Al deambular por esos barrios que ya habían entregado tantas víctimas a la epidemia, Bonkowski Pachá observó cómo fluían las aguas residuales por las alcantarillas que discurrían por el centro de las calles, cómo correteaban los chiquillos descalzos y cómo dos hermanos se pegaban por algún motivo desconocido. Pasó por delante de la puerta del jeque que había bendecido el amuleto de Bayram Efendi y que aún llevaba en el bolsillo.

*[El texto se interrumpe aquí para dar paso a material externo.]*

/-- R105, R106, R107: bit k of the result is the OR, AND, XOR of the bits k, and no other register changes, VF
included. -/
def Obligations.BitwiseLogicActsBitByBit : Prop :=
  ∀ (x y : RegNo) (s : State),
    (∃ t, exec (.orReg x y) s = .next t ∧ t = { s with V := t.V } ∧ (∀ r, r ≠ x → t.reg r = s.reg r) ∧
      ∀ k, (t.reg x).getLsbD k = ((s.reg x).getLsbD k || (s.reg y).getLsbD k)) ∧
    (∃ t, exec (.andReg x y) s = .next t ∧ t = { s with V := t.V } ∧ (∀ r, r ≠ x → t.reg r = s.reg r) ∧
      ∀ k, (t.reg x).getLsbD k = ((s.reg x).getLsbD k && (s.reg y).getLsbD k)) ∧
    (∃ t, exec (.xorReg x y) s = .next t ∧ t = { s with V := t.V } ∧ (∀ r, r ≠ x → t.reg r = s.reg r) ∧
      ∀ k, (t.reg x).getLsbD k = ((s.reg x).getLsbD k ^^ (s.reg y).getLsbD k))

/-- R108, with its table of corner cases: the carry to VF, then the sum to V[x]. The cases where x or y is
VF rest on the spec's decision D14 (log entry 6). -/
def Obligations.AddWithCarry : Prop :=
  ∀ (x y : RegNo) (s : State) (a b F : Nat), a = (s.reg x).toNat → b = (s.reg y).toNat → F = (s.reg VF).toNat →
    ∃ t, exec (.addReg x y) s = .next t ∧ t = { s with V := t.V } ∧ (∀ r, r ≠ x → r ≠ VF → t.reg r = s.reg r) ∧
      (x ≠ VF → y ≠ VF → (t.reg VF).toNat = (if a + b > 255 then 1 else 0) ∧ (t.reg x).toNat = (a + b) % 256) ∧
      (x = VF → y ≠ VF → (t.reg VF).toNat = ((if F + b > 255 then 1 else 0) + b) % 256) ∧
      (x ≠ VF → y = VF → (t.reg VF).toNat = (if a + F > 255 then 1 else 0) ∧
        (t.reg x).toNat = (a + (if a + F > 255 then 1 else 0)) % 256) ∧
      (x = VF → y = VF → (t.reg VF).toNat = if F ≥ 128 then 2 else 0)

/-- R109, with its table: VF is 1 when there is no borrow, then V[x] gets the difference modulo 256. The cases where x or y is
VF rest on the spec's decision D14 (log entry 6). -/
def Obligations.SubtractWithBorrow : Prop :=
  ∀ (x y : RegNo) (s : State) (a b F : Nat), a = (s.reg x).toNat → b = (s.reg y).toNat → F = (s.reg VF).toNat →
    ∃ t, exec (.subReg x y) s = .next t ∧ t = { s with V := t.V } ∧ (∀ r, r ≠ x → r ≠ VF → t.reg r = s.reg r) ∧
      (x ≠ VF → y ≠ VF → (t.reg VF).toNat = (if a ≥ b then 1 else 0) ∧
        (t.reg x).toNat = if a ≥ b then a - b else 256 + a - b) ∧
      (x = VF → y ≠ VF → (t.reg VF).toNat = (256 + (if F ≥ b then 1 else 0) - b) % 256) ∧
      (x ≠ VF → y = VF → (t.reg VF).toNat = (if a ≥ F then 1 else 0) ∧
        (t.reg x).toNat = (256 + a - (if a ≥ F then 1 else 0)) % 256) ∧
      (x = VF → y = VF → (t.reg VF).toNat = 0)

/-- R110, with its table: bit 0 of V[y] to VF, then V[y] div 2 to V[x]; V[y] is the source, not V[x]
(the spec's decision D15, log entry 7). The cases where x or y is VF rest on its decision D14 (log entry 6). -/
def Obligations.ShiftRightTakesVy : Prop :=
  ∀ (x y : RegNo) (s : State) (b F : Nat), b = (s.reg y).toNat → F = (s.reg VF).toNat →
    ∃ t, exec (.shrReg x y) s = .next t ∧ t = { s with V := t.V } ∧ (∀ r, r ≠ x → r ≠ VF → t.reg r = s.reg r) ∧
      (x ≠ VF → y ≠ VF → (t.reg VF).toNat = b % 2 ∧ (t.reg x).toNat = b / 2) ∧
      (x = VF → y ≠ VF → (t.reg VF).toNat = b / 2) ∧
      (x ≠ VF → y = VF → (t.reg VF).toNat = F % 2 ∧ (t.reg x).toNat = 0) ∧
      (x = VF → y = VF → (t.reg VF).toNat = 0)

/-- R111, with its table: VF is 1 when there is no borrow, then V[x] gets V[y] - V[x] modulo 256 (the
spec's decision D15, log entry 7). The cases where x or y is VF rest on its decision D14 (log entry 6). -/
def Obligations.ReverseSubtractWithBorrow : Prop :=
  ∀ (x y : RegNo) (s : State) (a b F : Nat), a = (s.reg x).toNat → b = (s.reg y).toNat → F = (s.reg VF).toNat →
    ∃ t, exec (.subnReg x y) s = .next t ∧ t = { s with V := t.V } ∧ (∀ r, r ≠ x → r ≠ VF → t.reg r = s.reg r) ∧
      (x ≠ VF → y ≠ VF → (t.reg VF).toNat = (if b ≥ a then 1 else 0) ∧
        (t.reg x).toNat = if b ≥ a then b - a else 256 + b - a) ∧
      (x = VF → y ≠ VF → (t.reg VF).toNat = (256 + b - (if b ≥ F then 1 else 0)) % 256) ∧
      (x ≠ VF → y = VF → (t.reg VF).toNat = (if F ≥ a then 1 else 0) ∧
        (t.reg x).toNat = (256 + (if F ≥ a then 1 else 0) - a) % 256) ∧
      (x = VF → y = VF → (t.reg VF).toNat = 0)

/-- R112, with its table: bit 7 of V[y] to VF, then twice V[y] modulo 256 to V[x] (the spec's
decision D15, log entry 7). The cases where x or y is VF rest on its decision D14 (log entry 6). -/
def Obligations.ShiftLeftTakesVy : Prop :=
  ∀ (x y : RegNo) (s : State) (b F : Nat), b = (s.reg y).toNat → F = (s.reg VF).toNat →
    ∃ t, exec (.shlReg x y) s = .next t ∧ t = { s with V := t.V } ∧ (∀ r, r ≠ x → r ≠ VF → t.reg r = s.reg r) ∧
      (x ≠ VF → y ≠ VF → (t.reg VF).toNat = b / 128 ∧ (t.reg x).toNat = 2 * b % 256) ∧
      (x = VF → y ≠ VF → (t.reg VF).toNat = 2 * b % 256) ∧
      (x ≠ VF → y = VF → (t.reg VF).toNat = F / 128 ∧ (t.reg x).toNat = 2 * (F / 128)) ∧
      (x = VF → y = VF → (t.reg VF).toNat = 2 * (F / 128))

/-- R113: `Cxnn` writes rnd AND nn to V[x], whatever byte was supplied, so the result has no bit outside nn (the byte
as an unconstrained input is the spec's decision D18). The model's
counter `draws` advances (log entry 2). -/
def Obligations.RandomIsMaskedByNn : Prop :=
  ∀ (x : RegNo) (nn : Byte) (s : State), ∃ t, exec (.rnd x nn) s = .next t ∧
    t = { s with V := t.V, draws := s.draws + 1 } ∧ (∀ r, t.reg r = if r = x then s.rnd &&& nn else s.reg r) ∧
    t.reg x &&& ~~~nn = 0

/-- R113, R191: the byte supplied with a STEP is ignored by every instruction but `Cxnn` (the spec's
decision D18; the port is log entry 2). -/
def Obligations.RandomByteOnlyReachesRnd : Prop :=
  ∀ (i : Instr) (s : State) (r : Byte), (∀ x nn, i ≠ .rnd x nn) →
    ∃ t, exec i s = .next t ∧ exec i { s with rnd := r } = .next { t with rnd := r }

/-- R11: VF is written as a side effect only by `8xy4 8xy5 8xy6 8xy7 8xyE Dxyn`, and then with 0 or 1 (unless it is the
destination x too, or the draw faults); every other instruction that changes it names it as its destination.
The result a flag instruction leaves in VF as its destination rests on the spec's decision D14 (log entry 6). -/
def Obligations.OnlyFlagInstructionsWriteVF : Prop :=
  ∀ (i : Instr) (s t : State), exec i s = .next t → t.reg VF ≠ s.reg VF →
    ((∃ x y, x ≠ VF ∧ (i = .addReg x y ∨ i = .subReg x y ∨ i = .shrReg x y ∨ i = .subnReg x y ∨ i = .shlReg x y)) ∨
        (∃ x y n, i = .drw x y n)) ∧ ((t.reg VF).toNat = 0 ∨ (t.reg VF).toNat = 1) ∨
    (∃ y, i = .addReg VF y ∨ i = .subReg VF y ∨ i = .shrReg VF y ∨ i = .subnReg VF y ∨ i = .shlReg VF y ∨
      i = .ldReg VF y ∨ i = .orReg VF y ∨ i = .andReg VF y ∨ i = .xorReg VF y) ∨
    (∃ nn, i = .ldImm VF nn ∨ i = .addImm VF nn ∨ i = .rnd VF nn) ∨
    i = .ldDT VF ∨ i = .ldKey VF ∨ i = .loadRegs VF

/-! ### The index register and memory (42_index_memory) -/

/-- R120, R122: `Annn` and `Fx29` (5 * V[x], no masking) write I and nothing else. -/
def Obligations.IndexLoads : Prop :=
  (∀ (nnn : Addr12) (s : State), ∃ t, exec (.ldI nnn) s = .next t ∧ t = { s with I := t.I } ∧ t.I.toNat = nnn.toNat) ∧
  (∀ (x : RegNo) (s : State), ∃ t, exec (.ldFont x) s = .next t ∧ t = { s with I := t.I } ∧
    t.I.toNat = 5 * (s.reg x).toNat)

/-- R121: `Fx1E` adds V[x] to I modulo 65536, with no flag, and changes nothing else (the width and the missing flag are
the spec's decision D8). -/
def Obligations.AddToIndexWraps : Prop :=
  ∀ (x : RegNo) (s : State), ∃ t, exec (.addI x) s = .next t ∧ t = { s with I := t.I } ∧
    t.I.toNat = (s.I.toNat + (s.reg x).toNat) % 65536

/-- R123: `Fx33` in range stores hundreds, tens and ones of V[x] at I, I + 1, I + 2 and changes nothing else (the order of
the digits is the spec's decision D21, log entry 8). -/
def Obligations.BcdStoresThreeDigits : Prop :=
  ∀ (x : RegNo) (s : State), s.MemoryCanonical → s.I.toNat + 2 ≤ 0xFFF →
    ∃ t, exec (.bcd x) s = .next t ∧ t = { s with mem := t.mem } ∧
      (t.mem.read s.I.toNat).toNat = (s.reg x).toNat / 100 ∧
      (t.mem.read (s.I.toNat + 1)).toNat = (s.reg x).toNat / 10 % 10 ∧
      (t.mem.read (s.I.toNat + 2)).toNat = (s.reg x).toNat % 10 ∧
      ∀ a, a < s.I.toNat ∨ s.I.toNat + 2 < a → t.mem.read a = s.mem.read a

Esto lo sabemos gracias al informe de un policía de paisano que estaba de guardia permanentemente en esa zona.
Este agente no sabía quién era Bonkowski Pachá, pero presenció su encuentro con un joven cerca del tekke o sede de la hermandad, y explicó el inicio de su conversación, que transcurrió más o menos así:
—Doctor, tenemos un enfermo. Venga a nuestra casa, por favor.
—Yo no soy médico…
Hablaron un poco más, pero el policía ya no pudo escucharlos. Luego, de repente, los perdió de vista.
El inspector jefe de sanidad y el alterado joven caminaron un rato a paso ligero hasta que entraron en un jardín de tapias bajas y sin verja. Bonkowski Pachá se sintió como si estuviera en un sueño y empujara en vano tratando de abrir la puerta equivocada. Y seguía empujando pese a saber que, aunque consiguiera abrirla, no iba a poder hacer nada.
Por fin se abrió la puerta y entraron. El ambiente estaba cargado del olor a sudor, vómito y aliento rancio característico de las casas infectadas por la peste. Contuvo la respiración, consciente de que si alguien no abría inmediatamente las ventanas él también contraería la enfermedad. Pero nadie las abrió. ¿Dónde estaba el enfermo de peste? Pero, en vez de llevarlo hasta el paciente, todos los presentes lo miraron con una inquietante expresión acusadora, y Bonkowski Pachá se sintió tan angustiado que por un momento creyó que se asfixiaría.
Una figura de pelo castaño claro y ojos verdes dio un paso al frente.
—¡Una vez más, para nuestra desgracia, nos habéis traído la enfermedad y la cuarentena! —exclamó—. ¡Pero esta vez no lo vais a conseguir!